- INFORMATION SUPPLIED
- - -

@[simp] theorem State.sendPause_agree (s : State) (p : Nat) (quanta : Nat) (hμ : 9071073689608 ||| μ = μ) :
    Agree μ σ (State.sendPause s p quanta) ↔ Agree μ σ s :=
  Agree.stack (by unfold State.sendPause; simp) hμ σ

@[simp] theorem State.sendPfc_agree (s : State) (p : Nat) (off : Nat) (on : Nat) (hμ : 9071073689608 ||| μ = μ) :
    Agree μ σ (State.sendPfc s p off on) ↔ Agree μ σ s :=
  Agree.stack (by unfold State.sendPfc; simp) hμ σ

@[simp] theorem State.signalXoff_agree (s : State) (p : Nat) (hμ : 9071073689608 ||| μ = μ) :
    Agree μ σ (State.signalXoff s p) ↔ Agree μ σ s :=
  Agree.stack (by unfold State.signalXoff; simp) hμ σ

@[simp] theorem State.repeatXoff_agree (s : State) (p : Nat) (hμ : 9071073689608 ||| μ = μ) :
    Agree μ σ (State.repeatXoff s p) ↔ Agree μ σ s :=
  Agree.stack (by unfold State.repeatXoff; simp) hμ σ

@[simp] theorem State.verifyLate_agree (s : State) (p : Nat) (hμ : 8796195782664 ||| μ = μ) :
    Agree μ σ (State.verifyLate s p) ↔ Agree μ σ s :=
  Agree.stack (by unfold State.verifyLate; simp) hμ σ

@[simp] theorem State.verifyIn_agree (s : State) (p : Nat) (hμ : 8796093022208 ||| μ = μ) :
    Agree μ σ (State.verifyIn s p) ↔ Agree μ σ s :=
  Agree.stack (by unfold State.verifyIn; simp) hμ σ

@[simp] theorem State.respondIn_agree (s : State) (p : Nat) (hμ : 102760448 ||| μ = μ) :
    Agree μ σ (State.respondIn s p) ↔ Agree μ σ s :=
  Agree.stack (by unfold State.respondIn; simp) hμ σ

@[simp] theorem State.setPlca_agree (s : State) (p : Nat) (up : Bool) (hμ : 102760448 ||| μ = μ) :
    Agree μ σ (State.setPlca s p up) ↔ Agree μ σ s :=
  Agree.stack (by unfold State.setPlca; simp) hμ σ

@[simp] theorem State.cycleBegins_agree (s : State) (p : Nat) (hμ : 67108864 ||| μ = μ) :
    Agree μ σ (State.cycleBegins s p) ↔ Agree μ σ s :=
  Agree.stack (by
    unfold State.cycleBegins
    repeat' (first | (simp; done) | split | (refine Agree.of_fst ‹_› ?_; simp; done) | simp | (refine (Agree.foldl _ (fun _ _ => ?_)).2 ?_) | intro _)) hμ σ

@[simp] theorem State.sendBeacon_agree (s : State) (p : Nat) (hμ : 8796195782664 ||| μ = μ) :
    Agree μ σ (State.sendBeacon s p) ↔ Agree μ σ s :=
  Agree.stack (by unfold State.sendBeacon; simp) hμ σ

@[simp] theorem State.beaconIn_agree (s : State) (p : Nat) (hμ : 102760456 ||| μ = μ) :
    Agree μ σ (State.beaconIn s p) ↔ Agree μ σ s :=
  Agree.stack (by unfold State.beaconIn; simp) hμ σ

@[simp] theorem State.plcaLost_agree (s : State) (p : Nat) (hμ : 102760456 ||| μ = μ) :
    Agree μ σ (State.plcaLost s p) ↔ Agree μ σ s :=
  Agree.stack (by unfold State.plcaLost; simp) hμ σ

@[simp] theorem State.dropUnfit_agree (s : State) (p c : Nat) (n : Nat) (hμ : 1713373440 ||| μ = μ) :
    Agree μ σ (State.dropUnfit s p c n) ↔ Agree μ σ s := by
  refine Agree.stack (m := 1713373440) ?_ hμ σ
  clear hμ
  induction n generalizing s with
  | zero => exact Agree.refl _ _
  | succ n ih =>
    unfold State.dropUnfit
    dsimp only
    split
    · exact Agree.refl _ _
    · split
      · exact Agree.refl _ _
      · exact Agree.trans (by simp) (ih _)

@[simp] theorem State.selectInGroup_agree (s : State) (p g : Nat) (classes : List Nat) (can : Nat → Bool) (n : Nat) (hμ : 67108864 ||| μ = μ) :
    Agree μ σ (State.selectInGroup s p g classes can n).1 ↔ Agree μ σ s := by
  refine Agree.stack (m := 67108864) ?_ hμ σ
  clear hμ
  induction n generalizing s with
  | zero => exact Agree.refl _ _
  | succ n ih =>
    unfold State.selectInGroup
    dsimp only
    split
    · simp
    · exact Agree.trans (by simp) (ih _)

@[simp] theorem State.selectClass_agree (s : State) (p t : Nat) (among : Nat → Bool) (hμ : 67108864 ||| μ = μ) :
    Agree μ σ (State.selectClass s p t among).1 ↔ Agree μ σ s :=
  Agree.stack (by
    unfold State.selectClass
    repeat' (first | (simp; done) | split | (refine Agree.of_fst ‹_› ?_; simp; done) | simp | (refine (Agree.foldl _ (fun _ _ => ?_)).2 ?_) | intro _)) hμ σ

@[simp] theorem State.sendFitting_agree (s : State) (p : Nat) (hμ : 1713438984 ||| μ = μ) :
    Agree μ σ (State.sendFitting s p) ↔ Agree μ σ s :=
  Agree.stack (by
    unfold State.sendFitting
    repeat' (first | (simp; done) | split | (refine Agree.of_fst ‹_› ?_; simp; done) | simp | (refine (Agree.foldl _ (fun _ _ => ?_)).2 ?_) | intro _)) hμ σ

@[simp] theorem State.plcaOpportunity_agree (s : State) (p : Nat) (hμ : 1713438984 ||| μ = μ) :
    Agree μ σ (State.plcaOpportunity s p) ↔ Agree μ σ s :=
  Agree.stack (by
    unfold State.plcaOpportunity
    repeat' (first | (simp; done) | split | (refine Agree.of_fst ‹_› ?_; simp; done) | simp | (refine (Agree.foldl _ (fun _ _ => ?_)).2 ?_) | intro _)) hμ σ

@[simp] theorem State.collide_agree (s : State) (p : Nat) (hμ : 1713373192 ||| μ = μ) :
    Agree μ σ (State.collide s p) ↔ Agree μ σ s :=
  Agree.stack (by
    unfold State.collide
    repeat' (first | (simp; done) | split | (refine Agree.of_fst ‹_› ?_; simp; done) | simp | (refine (Agree.foldl _ (fun _ _ => ?_)).2 ?_) | intro _)) hμ σ

@[simp] theorem State.fecReport_agree (s : State) (p : Nat) (blocks : Nat) (corrected : Nat) (uncorrected : Nat) (hμ : 102760456 ||| μ = μ) :
    Agree μ σ (State.fecReport s p blocks corrected uncorrected) ↔ Agree μ σ s :=
  Agree.stack (by unfold State.fecReport; simp) hμ σ

@[simp] theorem State.classifyNext_agree (s : State) (f : Frame) (hμ : 3659595960 ||| μ = μ) :
    Agree μ σ (State.classifyNext s f) ↔ Agree μ σ s :=
  Agree.stack (by
    unfold State.classifyNext
    repeat' (first | (simp; done) | split | (refine Agree.of_fst ‹_› ?_; simp; done) | simp | (refine (Agree.foldl _ (fun _ _ => ?_)).2 ?_) | intro _)) hμ σ

@[simp] theorem State.classifyLane_agree (s : State) (l : Nat) (hμ : 3659595960 ||| μ = μ) :
    Agree μ σ (State.classifyLane s l) ↔ Agree μ σ s :=
  Agree.stack (by unfold State.classifyLane; (repeat' (first | (simp; done) | split))) hμ σ

@[simp] theorem State.ageOut_agree (s : State) (hμ : 2451636256 ||| μ = μ) :
    Agree μ σ (State.ageOut s) ↔ Agree μ σ s :=
  Agree.stack (by unfold State.ageOut; simp) hμ σ

@[simp] theorem State.resetStream_agree (s : State) (k : Nat) (hμ : 2317352976 ||| μ = μ) :
    Agree μ σ (State.resetStream s k) ↔ Agree μ σ s :=
  Agree.stack (by unfold State.resetStream; simp) hμ σ

@[simp] theorem State.laneUnacked_agree (s : State) (l : Nat) (hμ : 1101359480896 ||| μ = μ) :
    Agree μ σ (State.laneUnacked s l) ↔ Agree μ σ s :=
  Agree.stack (by unfold State.laneUnacked; (repeat' (first | (simp; done) | split))) hμ σ

@[simp] theorem State.remapDone_agree (s : State) (hμ : 572522496 ||| μ = μ) :
    Agree μ σ (State.remapDone s) ↔ Agree μ σ s :=
  Agree.stack (by unfold State.remapDone; (repeat' (first | (simp; done) | split))) hμ σ

@[simp] theorem State.laneTestEnd_agree (s : State) (l : Nat) (pass : Bool) (hμ : 1301209746120 ||| μ = μ) :
    Agree μ σ (State.laneTestEnd s l pass) ↔ Agree μ σ s :=
  Agree.stack (by unfold State.laneTestEnd; simp) hμ σ

@[simp] theorem State.bankTestEnd_agree (s : State) (b : Nat) (pass : Bool) (hμ : 1301209746120 ||| μ = μ) :
    Agree μ σ (State.bankTestEnd s b pass) ↔ Agree μ σ s :=
  Agree.stack (by unfold State.bankTestEnd; simp) hμ σ

@[simp] theorem State.stageFrom_agree (s : State) (p : Nat) (express : Bool) (among : Nat → Bool) (hμ : 67108864 ||| μ = μ) :
    Agree μ σ (State.stageFrom s p express among) ↔ Agree μ σ s :=
  Agree.stack (by
    unfold State.stageFrom
    repeat' (first | (simp; done) | split | (refine Agree.of_fst ‹_› ?_; simp; done) | simp | (refine (Agree.foldl _ (fun _ _ => ?_)).2 ?_) | intro _)) hμ σ

@[simp] theorem State.egressSelectPort_agree (s : State) (p : Nat) (hμ : 1713373504 ||| μ = μ) :
    Agree μ σ (State.egressSelectPort s p) ↔ Agree μ σ s :=
  Agree.stack (by unfold State.egressSelectPort; simp) hμ σ

@[simp] theorem State.startStaged_agree (s : State) (p : Nat) (x : Staged) (c : Copy) (hμ : 1713438984 ||| μ = μ) :
    Agree μ σ (State.startStaged s p x c) ↔ Agree μ σ s :=
  Agree.stack (by unfold State.startStaged; simp) hμ σ

@[simp] theorem State.resume_agree (s : State) (p : Nat) (hμ : 102760456 ||| μ = μ) :
    Agree μ σ (State.resume s p) ↔ Agree μ σ s :=
  Agree.stack (by unfold State.resume; simp) hμ σ

@[simp] theorem State.holdStaged_agree (s : State) (p : Nat) (hμ : 102760704 ||| μ = μ) :
    Agree μ σ (State.holdStaged s p) ↔ Agree μ σ s :=
  Agree.stack (by
    unfold State.holdStaged
    repeat' (first | (simp; done) | split | (refine Agree.of_fst ‹_› ?_; simp; done) | simp | (refine (Agree.foldl _ (fun _ _ => ?_)).2 ?_) | intro _)) hμ σ

@[simp] theorem State.preemptNow_agree (s : State) (p : Nat) (w : OnWire) (hμ : 1713438984 ||| μ = μ) :
    Agree μ σ (State.preemptNow s p w) ↔ Agree μ σ s :=
  Agree.stack (by
    unfold State.preemptNow
    repeat' (first | (simp; done) | split | (refine Agree.of_fst ‹_› ?_; simp; done) | simp | (refine (Agree.foldl _ (fun _ _ => ?_)).2 ?_) | intro _)) hμ σ

@[simp] theorem State.startNext_agree (s : State) (p : Nat) (hμ : 1713438984 ||| μ = μ) :
    Agree μ σ (State.startNext s p) ↔ Agree μ σ s :=
  Agree.stack (by
    unfold State.startNext
    repeat' (first | (simp; done) | split | (refine Agree.of_fst ‹_› ?_; simp; done) | simp | (refine (Agree.foldl _ (fun _ _ => ?_)).2 ?_) | intro _)) hμ σ

@[simp] theorem State.txStart_agree (s : State) (p : Nat) (hμ : 1713438984 ||| μ = μ) :
    Agree μ σ (State.txStart s p) ↔ Agree μ σ s :=
  Agree.stack (by
    unfold State.txStart
    repeat' (first | (simp; done) | split | (refine Agree.of_fst ‹_› ?_; simp; done) | simp | (refine (Agree.foldl _ (fun _ _ => ?_)).2 ?_) | intro _)) hμ σ

@[simp] theorem State.burstOn_agree (s : State) (p : Nat) (hμ : 1713438984 ||| μ = μ) :
    Agree μ σ (State.burstOn s p) ↔ Agree μ σ s :=
  Agree.stack (by
    unfold State.burstOn
    repeat' (first | (simp; done) | split | (refine Agree.of_fst ‹_› ?_; simp; done) | simp | (refine (Agree.foldl _ (fun _ _ => ?_)).2 ?_) | intro _)) hμ σ

@[simp] theorem State.frameOut_agree (s : State) (p : Nat) (w : OnWire) (c : Copy) (hμ : 9072684302600 ||| μ = μ) :
    Agree μ σ (State.frameOut s p w c) ↔ Agree μ σ s :=
  Agree.stack (by
    unfold State.frameOut
    repeat' (first | (simp; done) | split | (refine Agree.of_fst ‹_› ?_; simp; done) | simp | (refine (Agree.foldl _ (fun _ _ => ?_)).2 ?_) | intro _)) hμ σ

@[simp] theorem State.txEnd_agree (s : State) (p : Nat) (hμ : 9072684368136 ||| μ = μ) :
    Agree μ σ (State.txEnd s p) ↔ Agree μ σ s :=
  Agree.stack (by
    unfold State.txEnd
    repeat' (first | (simp; done) | split | (refine Agree.of_fst ‹_› ?_; simp; done) | simp | (refine (Agree.foldl _ (fun _ _ => ?_)).2 ?_) | intro _)) hμ σ

@[simp] theorem State.preemptClosing_agree (s : State) (p : Nat) (hμ : 67108864 ||| μ = μ) :
    Agree μ σ (State.preemptClosing s p) ↔ Agree μ σ s :=
  Agree.stack (by
    unfold State.preemptClosing
    repeat' (first | (simp; done) | split | (refine Agree.of_fst ‹_› ?_; simp; done) | simp | (refine (Agree.foldl _ (fun _ _ => ?_)).2 ?_) | intro _)) hμ σ

@[simp] theorem State.resumeOpen_agree (s : State) (p : Nat) (hμ : 102760456 ||| μ = μ) :
    Agree μ σ (State.resumeOpen s p) ↔ Agree μ σ s :=
  Agree.stack (by
    unfold State.resumeOpen
    repeat' (first | (simp; done) | split | (refine Agree.of_fst ‹_› ?_; simp; done) | simp | (refine (Agree.foldl _ (fun _ _ => ?_)).2 ?_) | intro _)) hμ σ

@[simp] theorem State.gateChange_agree (s : State) (p : Nat) (hμ : 102760712 ||| μ = μ) :
    Agree μ σ (State.gateChange s p) ↔ Agree μ σ s :=
  Agree.stack (by unfold State.gateChange; (repeat' (first | (simp; done) | split))) hμ σ

@[simp] theorem State.dropStale_agree (s : State) (hμ : 1713373440 ||| μ = μ) :
    Agree μ σ (State.dropStale s) ↔ Agree μ σ s :=
  Agree.stack (by
    unfold State.dropStale
    repeat' (first | (simp; done) | split | (refine Agree.of_fst ‹_› ?_; simp; done) | simp | (refine (Agree.foldl _ (fun _ _ => ?_)).2 ?_) | intro _)) hμ σ

@[simp] theorem State.canWorksEnd_agree (s : State) (n : Nat) (hμ : 1301213940424 ||| μ = μ) :
    Agree μ σ (State.canWorksEnd s n) ↔ Agree μ σ s :=
  Agree.stack (by unfold State.canWorksEnd; simp) hμ σ

@[simp] theorem State.signalTimeout_agree (s : State) (k : Nat) (hμ : 60165196288 ||| μ = μ) :
    Agree μ σ (State.signalTimeout s k) ↔ Agree μ σ s :=
  Agree.stack (by
    unfold State.signalTimeout
    repeat' (first | (simp; done) | split | (refine Agree.of_fst ‹_› ?_; simp; done) | simp | (refine (Agree.foldl _ (fun _ _ => ?_)).2 ?_) | intro _)) hμ σ

@[simp] theorem State.targetPeriod_agree (s : State) (k : Nat) (hμ : 60165196288 ||| μ = μ) :
    Agree μ σ (State.targetPeriod s k) ↔ Agree μ σ s :=
  Agree.stack (by unfold State.targetPeriod; (repeat' (first | (simp; done) | split))) hμ σ

@[simp] theorem State.setIng_agree (s : State) (rule : Nat) (st : Nat) (v : IngState) (hμ : 8589934592 ||| μ = μ) :
    Agree μ σ (State.setIng s rule st v) ↔ Agree μ σ s :=
  Agree.stack (by unfold State.setIng; simp) hμ σ

@[simp] theorem State.deliverFromLane_agree (s : State) (epoch : Nat) (t : List Byte) (o : Offer) (hμ : 61373155928 ||| μ = μ) :
    Agree μ σ (State.deliverFromLane s epoch t o) ↔ Agree μ σ s :=
  Agree.stack (by
    unfold State.deliverFromLane
    repeat' (first | (simp; done) | split | (refine Agree.of_fst ‹_› ?_; simp; done) | simp | (refine (Agree.foldl _ (fun _ _ => ?_)).2 ?_) | intro _)) hμ σ

@[simp] theorem State.culvertAccept_agree (s : State) (rule : Nat) (epoch : Nat) (b : List Byte) (h : List Byte) (foreign : List Byte) (hμ : 61373155928 ||| μ = μ) :
    Agree μ σ (State.culvertAccept s rule epoch b h foreign) ↔ Agree μ σ s :=
  Agree.stack (by unfold State.culvertAccept; simp) hμ σ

- - -

- REQUIRED WORK
Once you find the line with "Agree μ σ (State.laneTestEnd" in the entries above, output it and each line after it up to and including the line with "theorem State.bankTestEnd_agree (s", and nothing else.

- TASK OUTPUT
    Agree μ σ (State.laneTestEnd s l pass) ↔ Agree μ σ s :=
  Agree.stack (by unfold State.laneTestEnd; simp) hμ σ

@[simp] theorem State.bankTestEnd_agree (s : State) (b : Nat) (pass : Bool) (hμ : 1301209746120 ||| μ = μ) :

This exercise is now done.